**Work task:**
Each record below must be returned exactly as shown.

**Provided entries:**

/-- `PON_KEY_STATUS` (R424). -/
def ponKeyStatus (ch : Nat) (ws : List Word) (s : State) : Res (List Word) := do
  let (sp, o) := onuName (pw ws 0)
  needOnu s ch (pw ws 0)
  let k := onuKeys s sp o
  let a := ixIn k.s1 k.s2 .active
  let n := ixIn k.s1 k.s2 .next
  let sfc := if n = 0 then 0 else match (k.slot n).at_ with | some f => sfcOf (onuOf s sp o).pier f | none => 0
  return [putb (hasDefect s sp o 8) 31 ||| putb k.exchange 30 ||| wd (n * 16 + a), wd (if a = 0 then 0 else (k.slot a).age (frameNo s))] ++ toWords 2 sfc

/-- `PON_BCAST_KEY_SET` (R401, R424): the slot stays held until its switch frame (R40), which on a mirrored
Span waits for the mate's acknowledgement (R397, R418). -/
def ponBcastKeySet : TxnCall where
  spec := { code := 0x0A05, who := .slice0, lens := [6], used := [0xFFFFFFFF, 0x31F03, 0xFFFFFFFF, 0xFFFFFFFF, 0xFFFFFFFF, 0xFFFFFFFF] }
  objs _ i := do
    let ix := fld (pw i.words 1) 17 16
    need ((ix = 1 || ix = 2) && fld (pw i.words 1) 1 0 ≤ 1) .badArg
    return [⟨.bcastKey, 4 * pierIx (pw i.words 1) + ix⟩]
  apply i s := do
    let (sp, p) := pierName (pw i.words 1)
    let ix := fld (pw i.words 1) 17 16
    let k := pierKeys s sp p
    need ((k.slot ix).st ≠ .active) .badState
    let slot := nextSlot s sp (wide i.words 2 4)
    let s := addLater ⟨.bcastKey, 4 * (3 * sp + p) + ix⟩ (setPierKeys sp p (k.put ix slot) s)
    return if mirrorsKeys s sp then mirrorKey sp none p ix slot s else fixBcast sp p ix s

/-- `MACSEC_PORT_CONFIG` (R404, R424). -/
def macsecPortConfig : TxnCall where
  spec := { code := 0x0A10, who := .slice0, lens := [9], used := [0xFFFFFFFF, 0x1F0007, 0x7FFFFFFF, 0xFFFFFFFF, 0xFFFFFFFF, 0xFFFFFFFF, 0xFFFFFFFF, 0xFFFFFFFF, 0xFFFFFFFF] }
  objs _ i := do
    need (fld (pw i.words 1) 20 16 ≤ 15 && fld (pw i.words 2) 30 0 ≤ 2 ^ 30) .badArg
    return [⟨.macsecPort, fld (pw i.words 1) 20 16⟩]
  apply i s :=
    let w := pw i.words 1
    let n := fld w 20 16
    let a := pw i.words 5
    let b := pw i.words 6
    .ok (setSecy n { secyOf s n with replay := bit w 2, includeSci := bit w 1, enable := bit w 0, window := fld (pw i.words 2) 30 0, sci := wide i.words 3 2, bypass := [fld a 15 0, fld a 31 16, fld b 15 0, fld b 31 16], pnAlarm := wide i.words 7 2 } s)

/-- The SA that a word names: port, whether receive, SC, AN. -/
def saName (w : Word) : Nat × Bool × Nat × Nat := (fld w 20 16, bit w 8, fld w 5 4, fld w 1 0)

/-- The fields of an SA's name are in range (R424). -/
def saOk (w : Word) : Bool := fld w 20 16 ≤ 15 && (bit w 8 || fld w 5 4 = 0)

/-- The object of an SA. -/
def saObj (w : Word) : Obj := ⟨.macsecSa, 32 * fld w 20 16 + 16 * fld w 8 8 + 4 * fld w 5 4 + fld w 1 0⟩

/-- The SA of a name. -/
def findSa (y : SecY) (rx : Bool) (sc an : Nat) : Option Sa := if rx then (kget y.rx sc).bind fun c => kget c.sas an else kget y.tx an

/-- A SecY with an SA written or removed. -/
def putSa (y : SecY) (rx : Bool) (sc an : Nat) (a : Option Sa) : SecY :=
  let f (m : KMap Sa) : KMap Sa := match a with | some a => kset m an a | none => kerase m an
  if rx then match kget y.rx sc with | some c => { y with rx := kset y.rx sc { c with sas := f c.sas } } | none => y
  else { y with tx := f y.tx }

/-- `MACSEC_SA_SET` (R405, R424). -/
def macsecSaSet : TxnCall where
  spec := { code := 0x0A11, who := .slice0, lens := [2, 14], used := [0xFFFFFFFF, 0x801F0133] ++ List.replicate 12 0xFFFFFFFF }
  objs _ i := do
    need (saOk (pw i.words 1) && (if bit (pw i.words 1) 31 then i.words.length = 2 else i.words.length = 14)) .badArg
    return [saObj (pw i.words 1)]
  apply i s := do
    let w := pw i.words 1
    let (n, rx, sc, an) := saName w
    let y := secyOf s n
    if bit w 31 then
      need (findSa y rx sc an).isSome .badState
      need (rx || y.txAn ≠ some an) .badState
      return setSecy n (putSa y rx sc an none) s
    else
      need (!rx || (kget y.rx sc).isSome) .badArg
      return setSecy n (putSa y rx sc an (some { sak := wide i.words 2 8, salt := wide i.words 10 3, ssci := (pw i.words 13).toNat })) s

**Solution to this problem:**
/-- `PON_KEY_STATUS` (R424). -/
def ponKeyStatus (ch : Nat) (ws : List Word) (s : State) : Res (List Word) := do
  let (sp, o) := onuName (pw ws 0)
  needOnu s ch (pw ws 0)
  let k := onuKeys s sp o
  let a := ixIn k.s1 k.s2 .active
  let n := ixIn k.s1 k.s2 .next
  let sfc := if n = 0 then 0 else match (k.slot n).at_ with | some f => sfcOf (onuOf s sp o).pier f | none => 0
  return [putb (hasDefect s sp o 8) 31 ||| putb k.exchange 30 ||| wd (n * 16 + a), wd (if a = 0 then 0 else (k.slot a).age (frameNo s))] ++ toWords 2 sfc

/-- `PON_BCAST_KEY_SET` (R401, R424): the slot stays held until its switch frame (R40), which on a mirrored
Span waits for the mate's acknowledgement (R397, R418). -/
def ponBcastKeySet : TxnCall where
  spec := { code := 0x0A05, who := .slice0, lens := [6], used := [0xFFFFFFFF, 0x31F03, 0xFFFFFFFF, 0xFFFFFFFF, 0xFFFFFFFF, 0xFFFFFFFF] }
  objs _ i := do
    let ix := fld (pw i.words 1) 17 16
    need ((ix = 1 || ix = 2) && fld (pw i.words 1) 1 0 ≤ 1) .badArg
    return [⟨.bcastKey, 4 * pierIx (pw i.words 1) + ix⟩]
  apply i s := do
    let (sp, p) := pierName (pw i.words 1)
    let ix := fld (pw i.words 1) 17 16
    let k := pierKeys s sp p
    need ((k.slot ix).st ≠ .active) .badState
    let slot := nextSlot s sp (wide i.words 2 4)
    let s := addLater ⟨.bcastKey, 4 * (3 * sp + p) + ix⟩ (setPierKeys sp p (k.put ix slot) s)
    return if mirrorsKeys s sp then mirrorKey sp none p ix slot s else fixBcast sp p ix s

/-- `MACSEC_PORT_CONFIG` (R404, R424). -/
def macsecPortConfig : TxnCall where
  spec := { code := 0x0A10, who := .slice0, lens := [9], used := [0xFFFFFFFF, 0x1F0007, 0x7FFFFFFF, 0xFFFFFFFF, 0xFFFFFFFF, 0xFFFFFFFF, 0xFFFFFFFF, 0xFFFFFFFF, 0xFFFFFFFF] }
  objs _ i := do
    need (fld (pw i.words 1) 20 16 ≤ 15 && fld (pw i.words 2) 30 0 ≤ 2 ^ 30) .badArg
    return [⟨.macsecPort, fld (pw i.words 1) 20 16⟩]
  apply i s :=
    let w := pw i.words 1
    let n := fld w 20 16
    let a := pw i.words 5
    let b := pw i.words 6
    .ok (setSecy n { secyOf s n with replay := bit w 2, includeSci := bit w 1, enable := bit w 0, window := fld (pw i.words 2) 30 0, sci := wide i.words 3 2, bypass := [fld a 15 0, fld a 31 16, fld b 15 0, fld b 31 16], pnAlarm := wide i.words 7 2 } s)

/-- The SA that a word names: port, whether receive, SC, AN. -/
def saName (w : Word) : Nat × Bool × Nat × Nat := (fld w 20 16, bit w 8, fld w 5 4, fld w 1 0)

/-- The fields of an SA's name are in range (R424). -/
def saOk (w : Word) : Bool := fld w 20 16 ≤ 15 && (bit w 8 || fld w 5 4 = 0)

/-- The object of an SA. -/
def saObj (w : Word) : Obj := ⟨.macsecSa, 32 * fld w 20 16 + 16 * fld w 8 8 + 4 * fld w 5 4 + fld w 1 0⟩

/-- The SA of a name. -/
def findSa (y : SecY) (rx : Bool) (sc an : Nat) : Option Sa := if rx then (kget y.rx sc).bind fun c => kget c.sas an else kget y.tx an

/-- A SecY with an SA written or removed. -/
def putSa (y : SecY) (rx : Bool) (sc an : Nat) (a : Option Sa) : SecY :=
  let f (m : KMap Sa) : KMap Sa := match a with | some a => kset m an a | none => kerase m an
  if rx then match kget y.rx sc with | some c => { y with rx := kset y.rx sc { c with sas := f c.sas } } | none => y
  else { y with tx := f y.tx }

/-- `MACSEC_SA_SET` (R405, R424). -/
def macsecSaSet : TxnCall where
  spec := { code := 0x0A11, who := .slice0, lens := [2, 14], used := [0xFFFFFFFF, 0x801F0133] ++ List.replicate 12 0xFFFFFFFF }
  objs _ i := do
    need (saOk (pw i.words 1) && (if bit (pw i.words 1) 31 then i.words.length = 2 else i.words.length = 14)) .badArg
    return [saObj (pw i.words 1)]
  apply i s := do
    let w := pw i.words 1
    let (n, rx, sc, an) := saName w
    let y := secyOf s n
    if bit w 31 then
      need (findSa y rx sc an).isSome .badState
      need (rx || y.txAn ≠ some an) .badState
      return setSecy n (putSa y rx sc an none) s
    else
      need (!rx || (kget y.rx sc).isSome) .badArg
      return setSecy n (putSa y rx sc an (some { sak := wide i.words 2 8, salt := wide i.words 10 3, ssci := (pw i.words 13).toNat })) s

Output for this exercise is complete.